WHAT YOU ARE ASKED TO DO: Word for word, transcribe the data below from the line with "def littleEndian : List Byte → Nat" to the line with "def memRead (p", keeping both of those lines.
─── RECORD EXTRACTS
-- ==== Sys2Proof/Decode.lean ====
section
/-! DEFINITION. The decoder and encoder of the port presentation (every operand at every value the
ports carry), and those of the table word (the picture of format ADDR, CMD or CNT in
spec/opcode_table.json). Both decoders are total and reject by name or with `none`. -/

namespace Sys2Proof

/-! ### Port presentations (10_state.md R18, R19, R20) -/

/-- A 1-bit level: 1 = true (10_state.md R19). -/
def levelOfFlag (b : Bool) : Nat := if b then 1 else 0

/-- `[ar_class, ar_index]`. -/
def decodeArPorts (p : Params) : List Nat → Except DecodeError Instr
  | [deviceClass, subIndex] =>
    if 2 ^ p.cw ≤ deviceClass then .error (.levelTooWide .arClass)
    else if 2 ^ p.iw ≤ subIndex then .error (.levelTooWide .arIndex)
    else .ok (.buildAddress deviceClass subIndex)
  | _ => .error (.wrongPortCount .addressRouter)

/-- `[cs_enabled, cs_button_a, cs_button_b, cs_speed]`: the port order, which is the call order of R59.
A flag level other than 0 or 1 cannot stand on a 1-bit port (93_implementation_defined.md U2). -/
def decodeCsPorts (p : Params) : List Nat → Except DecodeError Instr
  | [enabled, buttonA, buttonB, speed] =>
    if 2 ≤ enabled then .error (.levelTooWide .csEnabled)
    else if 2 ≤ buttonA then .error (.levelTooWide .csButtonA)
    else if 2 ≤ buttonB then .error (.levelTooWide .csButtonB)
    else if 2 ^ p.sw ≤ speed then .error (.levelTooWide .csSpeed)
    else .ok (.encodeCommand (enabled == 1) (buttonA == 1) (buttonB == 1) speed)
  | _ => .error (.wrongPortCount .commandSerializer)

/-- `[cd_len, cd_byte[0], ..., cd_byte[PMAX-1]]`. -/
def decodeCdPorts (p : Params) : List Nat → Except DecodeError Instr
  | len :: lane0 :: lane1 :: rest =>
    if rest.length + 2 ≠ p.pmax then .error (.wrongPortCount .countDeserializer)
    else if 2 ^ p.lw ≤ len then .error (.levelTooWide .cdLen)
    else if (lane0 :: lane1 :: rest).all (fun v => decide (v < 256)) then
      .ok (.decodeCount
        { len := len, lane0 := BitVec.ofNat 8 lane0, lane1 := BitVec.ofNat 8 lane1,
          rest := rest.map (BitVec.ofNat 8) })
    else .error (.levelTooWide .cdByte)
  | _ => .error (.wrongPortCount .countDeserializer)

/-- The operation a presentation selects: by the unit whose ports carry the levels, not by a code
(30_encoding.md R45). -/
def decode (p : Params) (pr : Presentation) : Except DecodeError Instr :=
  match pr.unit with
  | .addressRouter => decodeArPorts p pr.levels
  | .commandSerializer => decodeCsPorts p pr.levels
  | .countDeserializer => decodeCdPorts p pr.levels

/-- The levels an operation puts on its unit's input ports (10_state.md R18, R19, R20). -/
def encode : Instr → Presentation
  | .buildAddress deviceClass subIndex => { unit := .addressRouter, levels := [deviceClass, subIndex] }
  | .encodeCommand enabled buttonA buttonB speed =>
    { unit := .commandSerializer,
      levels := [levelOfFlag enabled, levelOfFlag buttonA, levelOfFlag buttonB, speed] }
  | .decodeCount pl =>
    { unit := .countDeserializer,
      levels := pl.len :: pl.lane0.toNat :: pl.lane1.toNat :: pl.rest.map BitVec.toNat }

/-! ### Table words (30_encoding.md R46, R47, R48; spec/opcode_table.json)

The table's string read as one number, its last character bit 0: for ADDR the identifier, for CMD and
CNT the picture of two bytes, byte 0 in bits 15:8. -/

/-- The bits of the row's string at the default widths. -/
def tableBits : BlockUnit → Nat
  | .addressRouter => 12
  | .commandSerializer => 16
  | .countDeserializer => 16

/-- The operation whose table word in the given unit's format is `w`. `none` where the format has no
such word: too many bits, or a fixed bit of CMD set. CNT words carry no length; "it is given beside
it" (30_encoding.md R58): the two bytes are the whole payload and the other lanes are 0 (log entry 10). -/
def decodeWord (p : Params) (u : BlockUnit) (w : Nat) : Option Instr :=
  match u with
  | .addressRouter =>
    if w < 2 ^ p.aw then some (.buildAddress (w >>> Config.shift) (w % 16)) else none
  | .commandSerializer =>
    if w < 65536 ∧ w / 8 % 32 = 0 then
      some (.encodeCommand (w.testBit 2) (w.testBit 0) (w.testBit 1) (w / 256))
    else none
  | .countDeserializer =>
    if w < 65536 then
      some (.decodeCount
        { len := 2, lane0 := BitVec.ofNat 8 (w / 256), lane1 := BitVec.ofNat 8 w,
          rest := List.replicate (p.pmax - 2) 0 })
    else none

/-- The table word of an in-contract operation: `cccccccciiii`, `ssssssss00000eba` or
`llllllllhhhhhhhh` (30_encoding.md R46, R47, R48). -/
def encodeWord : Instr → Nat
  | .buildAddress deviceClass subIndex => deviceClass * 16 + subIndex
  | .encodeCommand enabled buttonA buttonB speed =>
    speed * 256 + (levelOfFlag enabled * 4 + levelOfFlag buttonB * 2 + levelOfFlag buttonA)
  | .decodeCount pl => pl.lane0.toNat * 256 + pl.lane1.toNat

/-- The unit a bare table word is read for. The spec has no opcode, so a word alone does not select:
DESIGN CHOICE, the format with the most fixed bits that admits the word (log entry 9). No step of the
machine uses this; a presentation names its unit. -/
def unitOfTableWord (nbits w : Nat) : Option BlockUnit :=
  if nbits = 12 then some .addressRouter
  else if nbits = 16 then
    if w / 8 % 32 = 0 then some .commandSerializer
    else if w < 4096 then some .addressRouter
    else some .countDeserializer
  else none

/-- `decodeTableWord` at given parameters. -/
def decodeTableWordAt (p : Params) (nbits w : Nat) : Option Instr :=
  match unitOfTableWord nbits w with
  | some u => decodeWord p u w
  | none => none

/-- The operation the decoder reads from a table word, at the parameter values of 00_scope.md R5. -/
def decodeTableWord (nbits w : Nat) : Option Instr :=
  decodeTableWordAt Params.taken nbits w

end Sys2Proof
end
──────
─── RECORD EXTRACTS
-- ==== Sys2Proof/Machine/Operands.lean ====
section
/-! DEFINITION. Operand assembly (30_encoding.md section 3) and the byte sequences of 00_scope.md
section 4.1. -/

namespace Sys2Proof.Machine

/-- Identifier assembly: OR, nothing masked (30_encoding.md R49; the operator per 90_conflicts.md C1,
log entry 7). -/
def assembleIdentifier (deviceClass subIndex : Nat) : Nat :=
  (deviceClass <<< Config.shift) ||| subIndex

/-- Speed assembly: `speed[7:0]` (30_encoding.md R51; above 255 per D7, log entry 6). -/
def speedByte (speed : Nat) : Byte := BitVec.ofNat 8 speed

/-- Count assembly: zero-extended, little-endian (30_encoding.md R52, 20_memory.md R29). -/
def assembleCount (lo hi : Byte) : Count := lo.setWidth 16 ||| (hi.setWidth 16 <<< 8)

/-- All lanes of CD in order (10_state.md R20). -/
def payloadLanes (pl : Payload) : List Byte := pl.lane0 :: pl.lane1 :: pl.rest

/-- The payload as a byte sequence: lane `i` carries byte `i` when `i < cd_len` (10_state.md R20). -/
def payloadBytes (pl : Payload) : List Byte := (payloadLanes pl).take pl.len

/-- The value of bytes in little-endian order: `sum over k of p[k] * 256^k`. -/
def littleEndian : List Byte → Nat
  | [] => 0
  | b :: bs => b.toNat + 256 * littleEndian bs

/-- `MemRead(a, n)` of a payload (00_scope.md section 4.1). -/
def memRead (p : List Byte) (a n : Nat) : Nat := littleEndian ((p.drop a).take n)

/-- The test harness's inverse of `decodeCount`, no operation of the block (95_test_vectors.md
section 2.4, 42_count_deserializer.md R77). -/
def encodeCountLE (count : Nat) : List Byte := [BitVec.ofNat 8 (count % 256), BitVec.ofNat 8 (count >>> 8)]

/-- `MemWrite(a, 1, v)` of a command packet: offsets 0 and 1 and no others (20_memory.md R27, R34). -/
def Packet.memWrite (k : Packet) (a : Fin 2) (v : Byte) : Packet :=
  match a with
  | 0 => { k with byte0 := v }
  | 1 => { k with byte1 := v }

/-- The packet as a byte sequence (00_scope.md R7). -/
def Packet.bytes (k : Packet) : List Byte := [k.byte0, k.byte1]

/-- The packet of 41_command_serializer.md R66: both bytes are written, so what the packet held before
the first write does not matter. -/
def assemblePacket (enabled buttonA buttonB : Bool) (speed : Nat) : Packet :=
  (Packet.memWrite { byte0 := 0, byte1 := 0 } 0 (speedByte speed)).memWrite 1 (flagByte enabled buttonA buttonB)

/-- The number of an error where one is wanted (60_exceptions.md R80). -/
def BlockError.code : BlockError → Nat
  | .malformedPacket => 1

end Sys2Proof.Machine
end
──────
COMPLETED TASK:
def littleEndian : List Byte → Nat
  | [] => 0
  | b :: bs => b.toNat + 256 * littleEndian bs

/-- `MemRead(a, n)` of a payload (00_scope.md section 4.1). -/
def memRead (p : List Byte) (a n : Nat) : Nat := littleEndian ((p.drop a).take n)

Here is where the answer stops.